Saved entries

-=-=-=-=-

theorem departing_unit_other (hq : q ≠ p) : (departing p cause s).transfer.get q = s.transfer.get q := by
  unfold departing transferTeardown
  simp only [State.setTransfer_transfer, PerPort.get_set_other _ _ hq]
  exact emptyBuffer_other _ hq

theorem departing_inFlight : inFlightGiven s (departing p cause s) p (s.transfer.get p).buffer.isFetching :=
  inFlightGiven_emptyBuffer p (checkTeardown p (commitTeardown p (sessionTeardown p cause s)))

theorem departing_inFlight_other (hq : q ≠ p) : inFlightGiven s (departing p cause s) q false :=
  inFlightGiven_emptyBuffer_other (checkTeardown p (commitTeardown p (sessionTeardown p cause s))) hq

theorem voterLeft_st (p : PortId) (s : State) : ∃ planState, (voterLeft p s).st = s.setPlanState planState := by
  obtain ⟨⟨q, h, -⟩, -⟩ := voterLeft_frame p s
  exact ⟨q, h⟩

/-- The state the extents are orphaned in. -/
def beforeOrphans (p : PortId) (cause : TeardownCause) (s : State) : State := (voterLeft p (departing p cause s)).st

theorem beforeOrphans_same : (beforeOrphans p cause s).transfer = (departing p cause s).transfer ∧
    (beforeOrphans p cause s).banks = (departing p cause s).banks ∧ (beforeOrphans p cause s).extents = s.extents := by
  obtain ⟨planState, h⟩ := voterLeft_st p (departing p cause s)
  rw [beforeOrphans, h]
  exact ⟨rfl, rfl, departing_extents cause⟩

theorem teardownStart_st : (teardownStart p cause s).st = (orphanExtents p (beforeOrphans p cause s)).st := by
  rw [teardownStart_eq, Act.andThen_st, Act.andThen_st, Act.sendAll_st, Act.quiet_st, beforeOrphans]

/-! ### Messages -/

theorem joinedOthers_departing (p : PortId) (s : State) :
    joinedOthers (departing p cause s) p = allPorts.filter fun q => decide (q ≠ p) && s.joined q := by
  rw [joinedOthers, otherPorts, List.filter_filter]
  refine List.filter_congr fun q _ => ?_
  by_cases hq : q = p
  · simp [hq]
  · have hsame : (departing p cause s).joined q = s.joined q := by
      simp only [State.joined, State.sessionState, departing_session, sessionTeardown, State.setSession,
        PerPort.get_set_other _ _ hq]
      rfl
    rw [hsame, Bool.and_comm]

/-- What the departure of a voter sends. -/
def voterEvents (s : State) (p : PortId) : List Msg :=
  match s.session.planState.proposal? with
  | some k =>
    if k.voters.get p then
      (allPorts.filter fun v => decide (v ≠ p) && k.voters.get v).map fun v => Msg.event v (.planFailed .voterLeft p)
    else []
  | none => []

theorem voterLeft_sent (p : PortId) (s : State) (o : Origin) :
    (voterLeft p s).sent o = if .plan = o then voterEvents s p else [] := by
  unfold voterLeft voterEvents
  cases s.session.planState.proposal? with
  | none => simp
  | some k =>
    by_cases hvoter : k.voters.get p = true
    · simp [hvoter, sent_sendAll, portsOf, List.filter_filter]
    · simp [hvoter]

theorem departing_voterEvents : voterEvents (departing p cause s) p = voterEvents s p := by
  rw [voterEvents, departing_session]
  rfl

/-- What the teardown start sends, origin by origin, but for the answers. -/
theorem teardownStart_sent (ho : o ≠ .response) : (teardownStart p cause s).sent o =
    (if .session = o then (allPorts.filter fun q => decide (q ≠ p) && s.joined q).map fun q => Msg.event q (.peerLeft p)
      else []) ++
    (if .plan = o then voterEvents s p else []) ++
    (if .extents = o then (List.finRange 32).flatMap (departureEvents s p) else []) := by
  have hrecords : departureEvents (beforeOrphans p cause s) p = departureEvents s p := by
    funext k
    rw [departureEvents, departureEvents, State.extent, (beforeOrphans_same cause).2.2, State.extent]
  rw [teardownStart_eq, sent_andThen, sent_andThen, sent_sendAll, sent_quiet, List.nil_append, voterLeft_sent,
    joinedOthers_departing, orphanExtents_sent p _ ho]
  show _ ++ (if .plan = o then voterEvents (departing p cause s) p else []) ++
    (if .extents = o then (List.finRange 32).flatMap (departureEvents (beforeOrphans p cause s) p) else []) = _
  rw [departing_voterEvents, hrecords]

/-- The departing port itself is sent no event. -/
theorem teardownStart_sent_self (ho : o ≠ .response) {m : Msg} (hm : m ∈ (teardownStart p cause s).sent o) :
    Msg.goesTo p m = false := by
  rw [teardownStart_sent cause ho, List.mem_append, List.mem_append] at hm
  rcases hm with (hm | hm) | hm
  · split at hm
    · obtain ⟨q, hq, rfl⟩ := List.mem_map.1 hm
      simpa [Msg.goesTo] using (Bool.and_eq_true_iff.1 (List.mem_filter.1 hq).2).1
    · cases hm
  · split at hm
    · unfold voterEvents at hm
      split at hm
      · split at hm
        · obtain ⟨q, hq, rfl⟩ := List.mem_map.1 hm
          simpa [Msg.goesTo] using (Bool.and_eq_true_iff.1 (List.mem_filter.1 hq).2).1
        · cases hm
      · cases hm
    · cases hm
  · split at hm
    · obtain ⟨h, -, hm⟩ := List.mem_flatMap.1 hm
      unfold departureEvents at hm
      split at hm
      · split at hm
        · obtain ⟨q, hq, rfl⟩ := List.mem_map.1 hm
          simpa [Msg.goesTo] using (Bool.and_eq_true_iff.1 (List.mem_filter.1 hq).2).1
        · cases hm
      · cases hm
    · cases hm

end Sys2Proof.Machine
end

section
/-! PROOF. Leave and the expiry of a lease (R172 to R178). -/

set_option Elab.async false

namespace Sys2Proof.Machine

variable {s : State} {a : Act} {h : Fin 32} {p q : PortId} {e : Extent} (cause : TeardownCause)

/-! ### The transfer units -/

/-- A transfer in progress as it goes on after its port's teardown started: detached, and with its own accesses. -/
def Job.goOn (row : Fin 32 → Nat) (j : Job) : Job := { j.standAlone (row j.handle) with detached := true }

theorem goOn_isRead (row : Fin 32 → Nat) (j : Job) : (j.goOn row).isRead = j.isRead :=
  (standAlone_reads j (row j.handle)).1

theorem goOn_handle (row : Fin 32 → Nat) (j : Job) : (j.goOn row).handle = j.handle :=
  (standAlone_reads j (row j.handle)).2

theorem departing_unit_goOn : (departing p cause s).transfer.get p =
    { cursor := none, buffer := .empty, job := (s.transfer.get p).job.map (Job.goOn s.firstRowOf) } :=
  departing_unit cause

theorem takenAtDeparture_beforeOrphans (p q : PortId) (s : State) :
    takenAtDeparture (beforeOrphans p cause s) p q = takenAtDeparture s p q := by
  funext k
  exact takenAtDeparture_congr (by rw [State.extent, (beforeOrphans_same cause).2.2, State.extent])

theorem beforeOrphans_firstRowOf (p : PortId) (s : State) : (beforeOrphans p cause s).firstRowOf = s.firstRowOf :=
  firstRowOf_of_extents (beforeOrphans_same cause).2.2

theorem orphans_loses (p q : PortId) (s : State) :
    Loses (beforeOrphans p cause s) (orphanExtents p (beforeOrphans p cause s)) q (takenAtDeparture s p q) := by
  have hloses := orphanExtents_loses p q (beforeOrphans p cause s)
  rwa [takenAtDeparture_beforeOrphans] at hloses

theorem departed_unit_other (hq : q ≠ p) : (teardownStart p cause s).st.transfer.get q =
    (s.transfer.get q).losingAll (fun h => (takenAtDeparture s p q h).isSome) s.firstRowOf := by
  rw [teardownStart_st, (orphans_loses cause p q s).unit, (beforeOrphans_same cause).1, departing_unit_other cause hq,
    beforeOrphans_firstRowOf]

theorem departed_unit : (teardownStart p cause s).st.transfer.get p =
    { cursor := none, buffer := .empty
      job := (s.transfer.get p).job.bind fun j =>
        if j.isRead && (takenAtDeparture s p p j.handle).isSome then none else some (j.goOn s.firstRowOf) } := by
  rw [teardownStart_st, (orphans_loses cause p p s).unit, (beforeOrphans_same cause).1, departing_unit_goOn]
  cases (s.transfer.get p).job with
  | none => simp [TransferUnit.losingAll, ReadAhead.losingAll, ReadAhead.handle?]
  | some j => simp [TransferUnit.losingAll, ReadAhead.losingAll, ReadAhead.handle?, goOn_isRead, goOn_handle]

theorem departureAnswer_isSome (s : State) (p q : PortId) : (departureAnswer s p q).isSome =
    (s.transfer.get q).job.any fun j => j.isRead && (takenAtDeparture s p q j.handle).isSome := by
  rw [departureAnswer]
  cases (s.transfer.get q).job with
  | none => rfl
  | some j => cases hread : j.isRead <;> simp [hread]

theorem departed_inFlight_other (hq : q ≠ p) : inFlightGiven s (teardownStart p cause s).st q
    (((s.transfer.get q).buffer.isFetching && (s.transfer.get q).buffer.handle?.any fun h =>
      (takenAtDeparture s p q h).isSome) || (departureAnswer s p q).isSome) := by
  have hlast := (orphans_loses cause p q s).inFlight
  rw [(beforeOrphans_same cause).1, departing_unit_other cause hq] at hlast
  have hboth := ((departing_inFlight_other cause hq).trans
    (inFlightGiven_of_banks (beforeOrphans_same cause).2.1)).trans hlast
  rw [teardownStart_st, departureAnswer_isSome]
  exact hboth

theorem departed_inFlight : inFlightGiven s (teardownStart p cause s).st p
    ((s.transfer.get p).buffer.isFetching || (departureAnswer s p p).isSome) := by
  have hlast := (orphans_loses cause p p s).inFlight
  have hgives : ((beforeOrphans p cause s).transfer.get p).givesUp (fun h => (takenAtDeparture s p p h).isSome) =
      (departureAnswer s p p).isSome := by
    rw [(beforeOrphans_same cause).1, departing_unit_goOn, departureAnswer_isSome]
    cases (s.transfer.get p).job <;> simp [TransferUnit.givesUp, ReadAhead.isFetching, goOn_isRead, goOn_handle]
  rw [hgives] at hlast
  have hboth := ((departing_inFlight cause).trans (inFlightGiven_of_banks (beforeOrphans_same cause).2.1)).trans hlast
  rw [Bool.or_false] at hboth
  rw [teardownStart_st]
  exact hboth

theorem standAlone_of_kind {j : Job} (hkind : ∀ n, j.kind ≠ .readBuffered n) (row : Nat) : j.standAlone row = j := by
  unfold Job.standAlone
  split
  · rename_i n hn
    exact absurd hn (hkind n)
  · rfl

theorem standAlone_buffered {j : Job} {n : Nat} (hkind : j.kind = .readBuffered n) (row : Nat) :
    j.standAlone row = { j with kind := .read n, parts := readParts row j.offset n } := by
  rw [Job.standAlone, hkind]

theorem firstRowOf_of_record (he : s.extent h = some e) : s.firstRowOf h = e.firstRow := by
  rw [State.firstRowOf, he]
  rfl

-=-=-=-=-

Work required » Find the string "TransferUnit" in the entries above. Copy each line where it occurs.

Solution for this problem »
  | none => simp [TransferUnit.losingAll, ReadAhead.losingAll, ReadAhead.handle?]
  | some j => simp [TransferUnit.losingAll, ReadAhead.losingAll, ReadAhead.handle?, goOn_isRead, goOn_handle]
    cases (s.transfer.get p).job <;> simp [TransferUnit.givesUp, ReadAhead.isFetching, goOn_isRead, goOn_handle]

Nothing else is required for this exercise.